Imputation of KIR Types from SNP Variation Data

Abstract

Large population studies of immune system genes are essential for characterizing their role in diseases, including autoimmune conditions. Of key interest are a group of genes encoding the killer cell immunoglobulin-like receptors (KIRs), which have known and hypothesized roles in autoimmune diseases, resistance to viruses, reproductive conditions, and cancer. These genes are highly polymorphic, which makes typing expensive and time consuming. Consequently, despite their importance, KIRs have been little studied in large cohorts. Statistical imputation methods developed for other complex loci (e.g., human leukocyte antigen [HLA]) on the basis of SNP data provide an inexpensive high-throughput alternative to direct laboratory typing of these loci and have enabled important findings and insights for many diseases. We present KIR∗IMP, a method for imputation of KIR copy number. We show that KIR∗IMP is highly accurate and thus allows the study of KIRs in large cohorts and enables detailed investigation of the role of KIRs in human disease.

Figure 1

The KIR Region (A) Immunochip SNPs and KIR genes. The relative genomic position of Immunochip SNPs and KIR genes on chromosome 19 according to the human reference genome (GRCh37) and the annotation provided with the Illumina Immunochip array. KIR genes are shown as rectangles. Only some KIR genes are present, consistent with the fact that the reference genome is an A haplotype. SNPs are shown as circles. They vary in y coordinates and border color on the basis of whether they are annotated as being within a particular KIR gene (including introns). SNPs that were selected as being most informative are shaded in light green if they had good clustering and magenta if they had poor clustering. SNPs that were monomorphic in the UK reference panel are shaded in orange. (B) Composition of common KIR haplotypes. The common KIR haplotypes are composed of different centromeric (cA01, cB01, and cB02) and telomeric (tA01 and tB01) motifs, each of which differs in the content and arrangement of genes. Framework genes, which are found at the ends and near the middle of the region on nearly all haplotypes, are shaded gray.
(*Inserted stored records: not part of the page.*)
-- ==== Sys2Proof/Proofs/Sightings.lean ====
section
/-! SUPPORT. A sighting from its four edges: when a closing line is judged, its centre, width and Abbe value, and the end of a sample
event (R35 to R37, R100, R103). -/

namespace Sys2Proof.Machine

/-! ### The judging of a closing line (R35 to R37) -/

section
variable {c : ClosingLine}

theorem ClosingLine.form_complete {a b : Position} {sa sb : ChannelState} (leading : c.line.leading.axis = .completed a sa)
    (trailing : c.trailing.axis = .completed b sb) (ready : c.pairReady = true) :
    c.form = if sb ≠ .tracking ∨ c.line.span < widthOf a b then .refused
      else .formed (centreOf a b c.line.offset) (widthOf a b) c.abbe := by
  simp only [ClosingLine.form, leading, trailing, ready, Snapshot.value]

theorem ClosingLine.pairReady_none (h : c.trailing.pair = none) : c.pairReady = true := by
  simp only [ClosingLine.pairReady, h]

theorem ClosingLine.pairReady_some {x y : Snapshot} (h : c.trailing.pair = some (x, y)) :
    c.pairReady = (x.value.isSome && y.value.isSome) := by
  simp only [ClosingLine.pairReady, h]

theorem ClosingLine.abbe_none (h : c.trailing.pair = none) : c.abbe = none := by
  unfold ClosingLine.abbe
  rw [h]
  cases c.line.leading.pair <;> rfl

section
variable {pa qa pb qb : Position} {rp rq sp sq : ChannelState}
  (leading : c.line.leading.pair = some (.completed pa rp, .completed qa rq))
  (trailing : c.trailing.pair = some (.completed pb sp, .completed qb sq))
include leading trailing

theorem ClosingLine.abbe_tracking (h : rp = .tracking ∧ rq = .tracking ∧ sp = .tracking ∧ sq = .tracking) :
    c.abbe = some (BitVec.ofInt 48 (((pa - qa).toInt + (pb - qb).toInt) / 2)) := by
  obtain ⟨rfl, rfl, rfl, rfl⟩ := h
  simp only [ClosingLine.abbe, leading, trailing, Snapshot.value]

theorem ClosingLine.abbe_untracked (h : ¬(rp = .tracking ∧ rq = .tracking ∧ sp = .tracking ∧ sq = .tracking)) : c.abbe = none := by
  simp only [ClosingLine.abbe, leading, trailing, Snapshot.value]
  split
  next hp hq hp' hq' =>
    refine absurd ⟨?_, ?_, ?_, ?_⟩ h
    all_goals simp_all
  next => rfl

end
end

/-! ### Centre and width (R36) -/

theorem toInt_sub_of_range {a b : Position} (low : -(2 ^ 47) ≤ b.toInt - a.toInt) (high : b.toInt - a.toInt < 2 ^ 47) :
    (b - a).toInt = b.toInt - a.toInt := by
  rw [BitVec.toInt_sub]
  exact Int.bmod_eq_of_le (by omega) (by omega)

theorem toInt_centreOf {a b : Position} {offset : BitVec 32} (low : -(2 ^ 47) ≤ b.toInt - a.toInt) (high : b.toInt - a.toInt < 2 ^ 47)
    (least : -(2 ^ 47) ≤ (a.toInt + b.toInt) / 2 + offset.toInt) (most : (a.toInt + b.toInt) / 2 + offset.toInt < 2 ^ 47) :
    (centreOf a b offset).toInt = (a.toInt + b.toInt) / 2 + offset.toInt := by
  have middle : a.toInt + (b.toInt - a.toInt) / 2 = (a.toInt + b.toInt) / 2 := by omega
  have extended : (offset.signExtend 48).toInt = offset.toInt := BitVec.toInt_signExtend_of_le (by omega)
  rw [centreOf, toInt_sub_of_range low high, BitVec.toInt_add, BitVec.toInt_add, BitVec.toInt_ofInt, extended,
    Int.add_bmod_bmod, Int.bmod_add_bmod, middle]
  exact Int.bmod_eq_of_le (by omega) (by omega)

/-! ### The pass controller at a sample event (R100, R101, R103) -/

section
variable {s : State} {t : PassTerms} {p : Position} (terms : s.pass.terms = some t)
include terms

theorem State.testCrossing_stays (h : ¬(t.crossed p = true ∧ (s.pass.state = .arming ∨ s.pass.state = .running))) :
    s.testCrossing p = s := by
  have not : ¬(s.pass.state.live && t.crossed p) = true := by
    rw [Bool.and_eq_true, PassState.live_iff]
    exact fun hc => h hc.symm
  simp only [State.testCrossing, terms]
  rw [if_neg not]

section
variable (crossed : t.crossed p = true) (live : s.pass.state = .arming ∨ s.pass.state = .running)
include crossed live

theorem State.testCrossing_measure (kind : t.kind = .measure) :
    s.testCrossing p =
      { s with
        pass := { s.pass with state := .closing, outcome := some .done }
        passTimer := false
        sweepClaim := if s.pass.state = .running then some .close else s.sweepClaim } := by
  have hl := (PassState.live_iff _).mpr live
  rw [← s.closeLivePass_live hl]
  simp only [State.testCrossing, terms, hl, crossed, kind, Bool.and_self, if_true]

theorem State.testCrossing_datum {mark : Nat} (kind : t.kind = .datum mark) : s.testCrossing p = s.takesAbort .notFound := by
  have hl := (PassState.live_iff _).mpr live
  rw [← s.abortLivePass_eq .notFound (by simp)]
  simp only [State.testCrossing, terms, hl, crossed, kind, Bool.and_self, if_true]

end
end

/-- Settles O20: the closing line by its snapshots, its centre away from the wrap, and the sample event with its three parts. -/
theorem sightingIsFormedFromEdges : Obligations.SightingIsFormedFromEdges := by
  refine ⟨?_, ?_, ?_, ?_, ?_⟩
  · rintro c n (axis | ⟨y, pair⟩ | ⟨x, pair⟩)
    · exact ClosingLine.form_axis_waiting axis
    · exact ClosingLine.form_pair_waiting (by rw [ClosingLine.pairReady_some pair]; rfl)
    · exact ClosingLine.form_pair_waiting (by rw [ClosingLine.pairReady_some pair]; exact Bool.and_false _)
  · intro c a b sa sb leading trailing refused formed
    refine ⟨fun single => ?_, fun pb qb sp sq pair => ?_⟩
    · have form := ClosingLine.form_complete leading trailing (ClosingLine.pairReady_none single)
      rw [ClosingLine.abbe_none single] at form
      exact ⟨fun bad => form.trans (if_pos bad), fun good => form.trans (if_neg good)⟩
    · have form := ClosingLine.form_complete leading trailing (by rw [ClosingLine.pairReady_some pair]; rfl)
      refine ⟨fun bad => form.trans (if_pos bad), fun pa qa rp rq good latched => ⟨fun tracking => ?_, fun untracked => ?_⟩⟩
      · rw [ClosingLine.abbe_tracking latched pair tracking] at form
        exact form.trans (if_neg good)
      · rw [ClosingLine.abbe_untracked latched pair untracked] at form
        exact form.trans (if_neg good)
  · exact fun s i c closing => ⟨State.formLine_waiting closing, State.formLine_refused closing,
      fun centre width abbe => State.formLine_formed closing⟩
  · intro a b offset low high least most
    exact ⟨toInt_centreOf low high least most, by rw [widthOf, toInt_sub_of_range low high]⟩
  · intro s k increment amplitude first ho hm on c
    obtain ⟨u, tells, channels, monitor, settles⟩ := s.sampleChannel_eq k increment amplitude.val first
    refine ⟨u, _, tells, channels, monitor, ?_⟩
    rw [exec_sampleEvent s k increment amplitude first ho hm on, settles, u.settleEvent_eq first _ fun v => by simp]
    congr 2
    funext v
    by_cases axis : k = v.config.axis
    case neg => exact (if_neg axis).trans (if_pos axis).symm
    by_cases left : c.state = .tracking ∧ (c.sample increment amplitude.val).1.state ≠ .tracking
    case pos =>
      rw [State.passSees, if_pos axis, if_pos (decide_eq_true left), v.abortLivePass_eq .axis (by simp)]
      exact ((if_neg (not_not.mpr axis)).trans (if_pos left)).symm
    case neg =>
      rw [State.passSees, if_pos axis, if_neg (by simpa using left)]
      refine Eq.trans ?_ ((if_neg (not_not.mpr axis)).trans (if_neg left)).symm
      cases terms : v.pass.terms with
      | none => simp only [State.testCrossing, terms]
      | some t =>
        by_cases crossing : t.crossed (c.sample increment amplitude.val).1.position = true
            ∧ (v.pass.state = .arming ∨ v.pass.state = .running)
        case neg => exact (State.testCrossing_stays terms crossing).trans (if_neg crossing).symm
        case pos =>
          obtain ⟨crossed, live⟩ := crossing
          refine Eq.trans ?_ (if_pos ⟨crossed, live⟩).symm
          cases kind : t.kind with
          | measure => exact State.testCrossing_measure terms crossed live kind
          | datum mark => exact State.testCrossing_datum terms crossed live kind

end Sys2Proof.Machine
end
Some genes (e.g., KIR2DL5) can be located in both motifs. Different centromeric motifs can be paired with different telomeric motifs through the central reciprocal recombination hotspot between KIR3DP1 and KIR2DL4, as indicated by different dashed lines. KIR haplotypes can be classified into two categories: group A haplotypes (shaded gray) and group B haplotypes (unshaded). Group A is composed of only cA01 and tA01 motifs, which have fixed gene-content with one activating gene (KIR2DS4), which on many A haplotypes contains a deletion rendering it non-functional (see Appendix B). Group B comprises at least one motif of type cB01, cB02, or tB01, which has variable gene-content between framework genes and more than one activating KIR gene. Less common KIR haplotypes might differ (with slightly different arrangements and copy number of the KIR genes⁹) from the ones shown here. This panel is adapted from Roberts et al. and relates to haplotypes of European ancestry.

Figure 2

Per-Allele Imputation Accuracy Estimates of the sensitivity and positive predictive value (PPV) for each KIR-type allele (i.e., the different possible values for each of our KIR loci) from the UK cross-validation analysis of KIR^∗IMP. These are plotted against the number of times each allele appeared in the UK reference panel. Each point corresponds to a single allele.

Figure 3

Calibration of Imputation Probabilities A calibration plot of the KIR^∗IMP imputation probabilities. The probabilities used are those associated with the OOB imputations across all KIR loci, imputed on the UK reference panel by KIR^∗IMP trained with the UKsnps set. The imputed KIR types are grouped by their maximum posterior probability (MAP) into ten bins of equal width (on the probability scale) covering the range of the probabilities. For each bin, the observed imputation accuracy and corresponding 95% credible interval (see Material and Methods) are plotted against the mean MAP. Note that the number of values in each bin varies, as reflected by the differing widths of the intervals. Perfect calibration is indicated by the dashed line.

Figure 4

Comparison of Imputation Methods Estimates of the imputation accuracy for the different methods and the associated 95% credible intervals (see Material and Methods). (A) The percentage of correctly imputed haplotypes from the UK cross-validation analysis. (B) The percentage of correctly imputed copy-number types for individuals from the NG validation analysis.

Figure 5

Imputation Accuracy with Different SNP Sets Estimates of the KIR^∗IMP imputation accuracy from the UK cross-validation analysis are compared across different SNP subsets for training: the main set of SNPs used for the cross-validation analyses (UKsnps), the SNPs selected as being highly informative (UKselectedSnps), and the remaining set of SNPs (UKnotSelectedSnps).